正直、予後不良となり安楽死させられた競走馬は数え切れないほどいます。
ここでは、特に競馬界に衝撃を与えた名馬の安楽死を紹介したいと思います。
ライスシャワー
ミホノブルボンの牡馬クラシック三冠達成を阻止しただけでなく、メジロマックイーンの天皇賞・春3連覇を阻んだ「関東の刺客」です。
1992年の菊花賞など、通算でG1・3勝を記録しています。
1995年の宝塚記念のレース中に転倒し、左脚を故障。
症状が重かったため、コース上で安楽死措置が取られました。
サクラスターオー
1987年の皐月賞と菊花賞を優勝し、牡馬クラシック二冠を達成したものの、同年の有馬記念のレース中に左前脚の故障を発症し競走中止。
予後不良の診断が下されます。
獣医たちによる懸命の治療も実らず、翌1988年5月12日に安楽死となりました。
誕生後すぐに母親を亡くし、自身もレース中の故障でこの世を去ったことから、悲運の名馬として知られています。
ホクトベガ
1993年の桜花賞を優勝したほか、帝王賞や川崎記念といった地方競馬のダート重賞を次々に勝つ、など芝・ダートで頂点を極めました。

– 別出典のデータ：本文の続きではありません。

-- ==== Sys2Proof/Laws/PerInstr.lean ====
section
/-! SUPPORT. The family Frames: the frame that a command carries, read back as a command of the end it arrived on, is that command. -/

namespace Sys2Proof.Laws

/-- Whatever frame a command carries, the command that this frame is on that end is the command itself. -/
def Frames.Statement (i : Instr) : Prop :=
  ∀ e f, i.frame = some (e, f) → Frame.toInstr e f = i

/-- A command that carries no frame satisfies the statement. -/
theorem Frames.of_none {i : Instr} (h : i.frame = none) : Frames.Statement i := by
  intro e f hf
  rw [h] at hf
  cases hf

/-- A command that is what its frame gives on its end satisfies the statement. -/
theorem Frames.of_some {i : Instr} {e : LineEnd} {f : Frame} (h : i.frame = some (e, f)) (hi : Frame.toInstr e f = i) :
    Frames.Statement i := by
  intro e' f' hf
  rw [h] at hf
  cases hf
  exact hi

theorem Frames.powerOn : Frames.Statement (.powerOn) :=
  Frames.of_none rfl

theorem Frames.portReset : Frames.Statement (.portReset) :=
  Frames.of_none rfl

theorem Frames.contactClose (e : LineEnd) : Frames.Statement (.contactClose e) :=
  Frames.of_none rfl

theorem Frames.contactOpen (e : LineEnd) : Frames.Statement (.contactOpen e) :=
  Frames.of_none rfl

theorem Frames.cabInputChange (active : Bool) : Frames.Statement (.cabInputChange active) :=
  Frames.of_none rfl

theorem Frames.debounceTimerExpiry : Frames.Statement (.debounceTimerExpiry) :=
  Frames.of_none rfl

theorem Frames.releaseTimerExpiry (e : LineEnd) : Frames.Statement (.releaseTimerExpiry e) :=
  Frames.of_none rfl

theorem Frames.settleTimerExpiry (e : LineEnd) : Frames.Statement (.settleTimerExpiry e) :=
  Frames.of_none rfl

theorem Frames.lossTimerExpiry (e : LineEnd) : Frames.Statement (.lossTimerExpiry e) :=
  Frames.of_none rfl

theorem Frames.beaconTimerExpiry (e : LineEnd) : Frames.Statement (.beaconTimerExpiry e) :=
  Frames.of_none rfl

theorem Frames.leakTimerExpiry (e : LineEnd) : Frames.Statement (.leakTimerExpiry e) :=
  Frames.of_none rfl

theorem Frames.rollTimerExpiry : Frames.Statement (.rollTimerExpiry) :=
  Frames.of_none rfl

theorem Frames.refreshWindowExpiry : Frames.Statement (.refreshWindowExpiry) :=
  Frames.of_none rfl

theorem Frames.changeRequestTimerExpiry : Frames.Statement (.changeRequestTimerExpiry) :=
  Frames.of_none rfl

theorem Frames.queryTimerExpiry : Frames.Statement (.queryTimerExpiry) :=
  Frames.of_none rfl

theorem Frames.backgroundQueryTimerExpiry : Frames.Statement (.backgroundQueryTimerExpiry) :=
  Frames.of_none rfl

theorem Frames.frameTransmitStart (e : LineEnd) : Frames.Statement (.frameTransmitStart e) :=
  Frames.of_none rfl

theorem Frames.invalidFrame (e : LineEnd) : Frames.Statement (.invalidFrame e) :=
  Frames.of_none rfl

theorem Frames.beacon (e : LineEnd) (hdr : Header) (senderEnd flags : Byte) (ea digest : Word) : Frames.Statement (.beacon e hdr senderEnd flags ea digest) :=
  Frames.of_some rfl rfl

theorem Frames.call (e : LineEnd) (hdr : Header) : Frames.Statement (.call e hdr) :=
  Frames.of_some rfl rfl

theorem Frames.roll (e : LineEnd) (hdr : Header) (entries : List CarEntry) : Frames.Statement (.roll e hdr entries) :=
  Frames.of_some rfl rfl

theorem Frames.roster (e : LineEnd) (hdr : Header) (entries : List CarEntry) : Frames.Statement (.roster e hdr entries) :=
  Frames.of_some rfl rfl

theorem Frames.steer (e : LineEnd) (hdr : Header) (cab : Byte) : Frames.Statement (.steer e hdr cab) :=
  Frames.of_some rfl rfl

theorem Frames.publish (e : LineEnd) (hdr : Header) (body : RecordBody) : Frames.Statement (.publish e hdr body) :=
  Frames.of_some rfl rfl

theorem Frames.withdraw (e : LineEnd) (hdr : Header) (tag : Tag) (side : Byte) : Frames.Statement (.withdraw e hdr tag side) :=
  Frames.of_some rfl rfl

theorem Frames.query (e : LineEnd) (hdr : Header) (id : Byte) (tag : Tag) : Frames.Statement (.query e hdr id tag) :=
  Frames.of_some rfl rfl

theorem Frames.answer (e : LineEnd) (hdr : Header) (id : Byte) (bodies : List RecordBody) : Frames.Statement (.answer e hdr id bodies) :=
  Frames.of_some rfl rfl

theorem Frames.changeReq (e : LineEnd) (hdr : Header) (id : Byte) (tag : Tag) (side desired : Byte) : Frames.Statement (.changeReq e hdr id tag side desired) :=
  Frames.of_some rfl rfl

theorem Frames.changeReply (e : LineEnd) (hdr : Header) (id outcome : Byte) (rev : Half) : Frames.Statement (.changeReply e hdr id outcome rev) :=
  Frames.of_some rfl rfl

theorem Frames.writeTransaction (bytes : List Byte) : Frames.Statement (.writeTransaction bytes) :=
  Frames.of_none rfl

theorem Frames.identify (tag : Byte) (params : List Byte) : Frames.Statement (.identify tag params) :=
  Frames.of_none rfl

theorem Frames.getInfo (tag : Byte) (params : List Byte) : Frames.Statement (.getInfo tag params) :=
  Frames.of_none rfl

theorem Frames.sleep (tag : Byte) (params : List Byte) : Frames.Statement (.sleep tag params) :=
  Frames.of_none rfl

theorem Frames.partReset (tag : Byte) (params : List Byte) : Frames.Statement (.partReset tag params) :=
  Frames.of_none rfl

theorem Frames.lineStatus (tag : Byte) (params : List Byte) : Frames.Statement (.lineStatus tag params) :=
  Frames.of_none rfl

theorem Frames.lineIsolate (tag : Byte) (params : List Byte) : Frames.Statement (.lineIsolate tag params) :=
  Frames.of_none rfl

theorem Frames.lineRestore (tag : Byte) (params : List Byte) : Frames.Statement (.lineRestore tag params) :=
  Frames.of_none rfl

theorem Frames.lineUnbar (tag : Byte) (params : List Byte) : Frames.Statement (.lineUnbar tag params) :=
  Frames.of_none rfl

theorem Frames.consistRead (tag : Byte) (params : List Byte) : Frames.Statement (.consistRead tag params) :=
  Frames.of_none rfl

theorem Frames.rollCall (tag : Byte) (params : List Byte) : Frames.Statement (.rollCall tag params) :=
  Frames.of_none rfl

theorem Frames.recordOffer (tag : Byte) (params : List Byte) : Frames.Statement (.recordOffer tag params) :=
  Frames.of_none rfl

theorem Frames.recordUpdate (tag : Byte) (params : List Byte) : Frames.Statement (.recordUpdate tag params) :=
  Frames.of_none rfl

theorem Frames.recordWithdraw (tag : Byte) (params : List Byte) : Frames.Statement (.recordWithdraw tag params) :=
  Frames.of_none rfl

theorem Frames.recordList (tag : Byte) (params : List Byte) : Frames.Statement (.recordList tag params) :=
  Frames.of_none rfl

theorem Frames.requestState (tag : Byte) (params : List Byte) : Frames.Statement (.requestState tag params) :=
  Frames.of_none rfl

theorem Frames.lookup (tag : Byte) (params : List Byte) : Frames.Statement (.lookup tag params) :=
  Frames.of_none rfl

theorem Frames.interestAdd (tag : Byte) (params : List Byte) : Frames.Statement (.interestAdd tag params) :=
  Frames.of_none rfl

theorem Frames.interestClear (tag : Byte) (params : List Byte) : Frames.Statement (.interestClear tag params) :=
  Frames.of_none rfl

theorem Frames.interestAll (tag : Byte) (params : List Byte) : Frames.Statement (.interestAll tag params) :=
  Frames.of_none rfl

theorem Frames.bind (tag : Byte) (params : List Byte) : Frames.Statement (.bind tag params) :=
  Frames.of_none rfl

theorem Frames.unbind (tag : Byte) (params : List Byte) : Frames.Statement (.unbind tag params) :=
  Frames.of_none rfl

theorem Frames.bindingGet (tag : Byte) (params : List Byte) : Frames.Statement (.bindingGet tag params) :=
  Frames.of_none rfl

theorem Frames.bindingScan (tag : Byte) (params : List Byte) : Frames.Statement (.bindingScan tag params) :=
  Frames.of_none rfl

theorem Frames.eventRead (tag : Byte) (params : List Byte) : Frames.Statement (.eventRead tag params) :=
  Frames.of_none rfl

theorem Frames.eventMask (tag : Byte) (params : List Byte) : Frames.Statement (.eventMask tag params) :=
  Frames.of_none rfl

theorem Frames.viewAck (tag : Byte) (params : List Byte) : Frames.Statement (.viewAck tag params) :=
  Frames.of_none rfl

theorem Frames.dispositionSet (tag : Byte) (params : List Byte) : Frames.Statement (.dispositionSet tag params) :=
  Frames.of_none rfl

theorem Frames.portResetRelease : Frames.Statement (.portResetRelease) :=
  Frames.of_none rfl

end Sys2Proof.Laws
end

1997年にダートの世界最高峰のレース・ドバイワールドカップに出走したものの、レース中に転倒し、左前脚を故障。
予後不良の診断を受け、まもなく安楽死の措置が取られました。
サイレンススズカ
G1勝利は1998年・宝塚記念だけですが、圧倒的なスピードで逃げ切り勝ちを決める姿に惚れ込む競馬ファンが続出しました。
6連勝で臨んだ1998年の天皇賞・秋では、単勝オッズ1.2倍という抜けた1番人気に支持されますが、レース中に左前脚を骨折し、競走中止。
後に予後不良と診断され、安楽死の措置が取られました。
競走馬の骨折についてのまとめ
今回は競走馬の骨折について記事を書きました。
競走馬は、速く走る事ができる素晴らしい動物です。
しかし、大きな身体を細い脚で支えるのは大変だと思います。
骨折により予後不良になってしまった競走馬は、安楽死されてしまいます。
しかし、それは、馬の事を一番に優先して獣医が判断しています。
レース中の怪我は見たくないという想いの方はたくさんいらっしゃるかと思いますが、どんなスポーツにもアクシデントは付き物で、競馬も例外ではありません。
特に競馬のアクシデントは競走馬の命に直結しますから、レース中に競走中止する競走馬がいると、いつもゾッとしてしまいます。
悲しいアクシデントが少しでも減って、予後不良となる競走馬が1頭でも少なくなることを切に願っています。